Selection of Site-specific Stabilization Techniques
"Take the work to the river" by using equipment mounted on barges or other
craft, to place stone, flexible mattress, or rigid structures underwater, with the
upper bank protection being constructed in a conventional, less costly manner.
"Let the river come to the work" by placing a stone fill on a smooth alignment
behind the existing bank. As bank erosion reaches the stone fill, the stone
displaces downward until the eroding bank is sufficiently armored to prevent
further erosion. This extremely useful technique is known as "trenchfill"
revetment when the stone is placed in an excavated trench, and as "windrow"
or "falling apron" revetment when it is placed on top of the existing ground.
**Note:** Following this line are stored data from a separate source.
/-- `pref` and `pref.blk` (R188). -/
def State.prefAt (s : State) (o : Option OrdWord) (a b : Src) (block : Bool) : Out :=
  s.onGroup fun g fs =>
    s.withOperands g fs { info := 0x6A, srcs := [(2, a), (1, b)], dsts := [] } fun s0 ls =>
      if !s.allReady fs false then .next (s.hold g .memory)
      else
        let rs := [(instStore (g / 16 % 4), 1)]
        s.withEntries s0 g fs rs fun s1 =>
          let started := s1.startOps ((indexed fs).map fun e =>
            { Op.blank e.2 with flag := s.flagOf fs, holds := holdsOn e.1 rs, isMem := true, prefetch := true })
          let s2 := (fs.zip started.1).foldl (fun t e =>
            t.prefLane (g / 64) e.1 e.2 (addrOf ((laneFor ls e.1).n 0) ((laneFor ls e.1).n 1) (offsOf o)) block (s.latOf fs)) started.2
          .next ((started.1.foldl (fun t o => t.dropStoreHolds (g / 64) o) s2).done g)

def execPref (o : Option OrdWord) (a b : Src) (s : State) : Out := s.prefAt o a b false
def execPrefBlk (o : Option OrdWord) (a b : Src) (s : State) : Out := s.prefAt o a b true

/-- One lane of `waitaddr` (R189): the value it ended with, or the place it sleeps on. -/
def State.watch (s : State) (core place width : Nat) (f expected : Nat) : Wait :=
  match (s.fibre f).wait with
  | some (.woken v) => .woken v
  | _ =>
    let v := s.spadNum core place width
    if v = expected then .waitaddr place else .woken v

/-- Ends the context over data a fibre reads at its instruction (R179). -/
def State.poisonEnd (s : State) (f line : Nat) : State :=
  s.poisonReset (s.ctxOf f) (s.originOf f) (s.fibre f).pc (s.fibre f).pos line

/-- The value of a lane of `waitaddr` that has ended. -/
def Wait.ended : Wait → Option Nat
  | .woken v => some v
  | _ => none

/-- `waitaddr` (R189): a lane that has read another value keeps it until every lane has ended. -/
def execWaitaddr (wide : Bool) (o : Option OrdWord) (a b : Src) (d : Dst) (s : State) : Out :=
  let words := wideWords wide
  s.onGroup fun g fs =>
    let off (l : Lane) : Int := spadOff (l.n 0) (l.n 1) (offsOf o)
    s.withChecked g fs { info := 0x6B, srcs := [(1, a), (1, b), (words, d.asSrc)], dsts := [(words, d)] } (fun _ => none) (fun _ => [])
      (fun l => s.spadCheck l.f (4 * words) .read (off l)) fun s0 ls =>
        if !s.allReady fs false || !s.spadFree (g / 64) fs then .next (s.hold g .memory)
        else
          let places := ls.map fun l => (l.f, s.spadPlace l.f (off l))
          match places.find? fun e => s.spadBad (g / 64) e.2 (4 * words) && !(decide ((s.fibre e.1).wait.bind Wait.ended ≠ none)) with
          | some e => .next (s.spadLine.2.poisonEnd e.1 s.spadLine.1)
          | none =>
            let ws := (ls.zip places).map fun e => (e.1.f, s.watch (g / 64) e.2.2 (4 * words) e.1.f (e.1.n 2))
            let read := (places.filter fun e => ((s.fibre e.1).wait.bind Wait.ended).isNone).map fun e => (laneOf e.1, e.2)
            let s1 := s0.countPasses (g / 64) (passes (4 * words) false read)
            let slept := ws.foldl (fun t e => t.modFibre e.1 fun x => { x with wait := some e.2 }) (s.countPasses (g / 64) (passes (4 * words) false read))
            if ws.all fun e => e.2.ended.isSome then
              slept.finish (s1.modFibres fs fun x => { x with wait := none }) g (some d) (0, 0) (ws.map fun e => (e.1, LaneOut.num words (e.2.ended.getD 0)))
            else .next (slept.hold g (.waitaddr 0))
If grading the bank to provide geotechnical stability or to provide a suitable surface
for the placement of surface armor is expensive or impractical because of structures near the
streambank, or because of restrictions on rights of way, then a technique must be selected
which leaves at least part of this "foreshore" or "berm" intact. Restrictions on disposing of
excavated material may also create a need to minimize the amount of bank excavation. Two
approaches which may be suitable in these situations are:
If immediate stabilization of the bank must be guaranteed, and even a limited
amount of bank grading is prohibited, then the bank must be restored, usually
with a retaining wall or longitudinal stone bulwark with backfill.
If a limited amount of bank grading can be performed, then a cut-and-fill
technique may be adequate and cost-effective. This approach requires careful
attention to the protection used on the filled portion of the bank, through the
provision of toe protection, a filter layer or fabric, and using an armor material
which can adjust to moderate bank subsidence. A noncohesive fill material is
best suited to this technique because it can more readily be compacted to
prevent subsidence than can a cohesive material. Full compaction is costly,
but providing some degree of compaction by traversing the fill with tracked
equipment or rollers as the fill is being placed is usually worthwhile, since it
greatly reduces future subsidence at minimal expense.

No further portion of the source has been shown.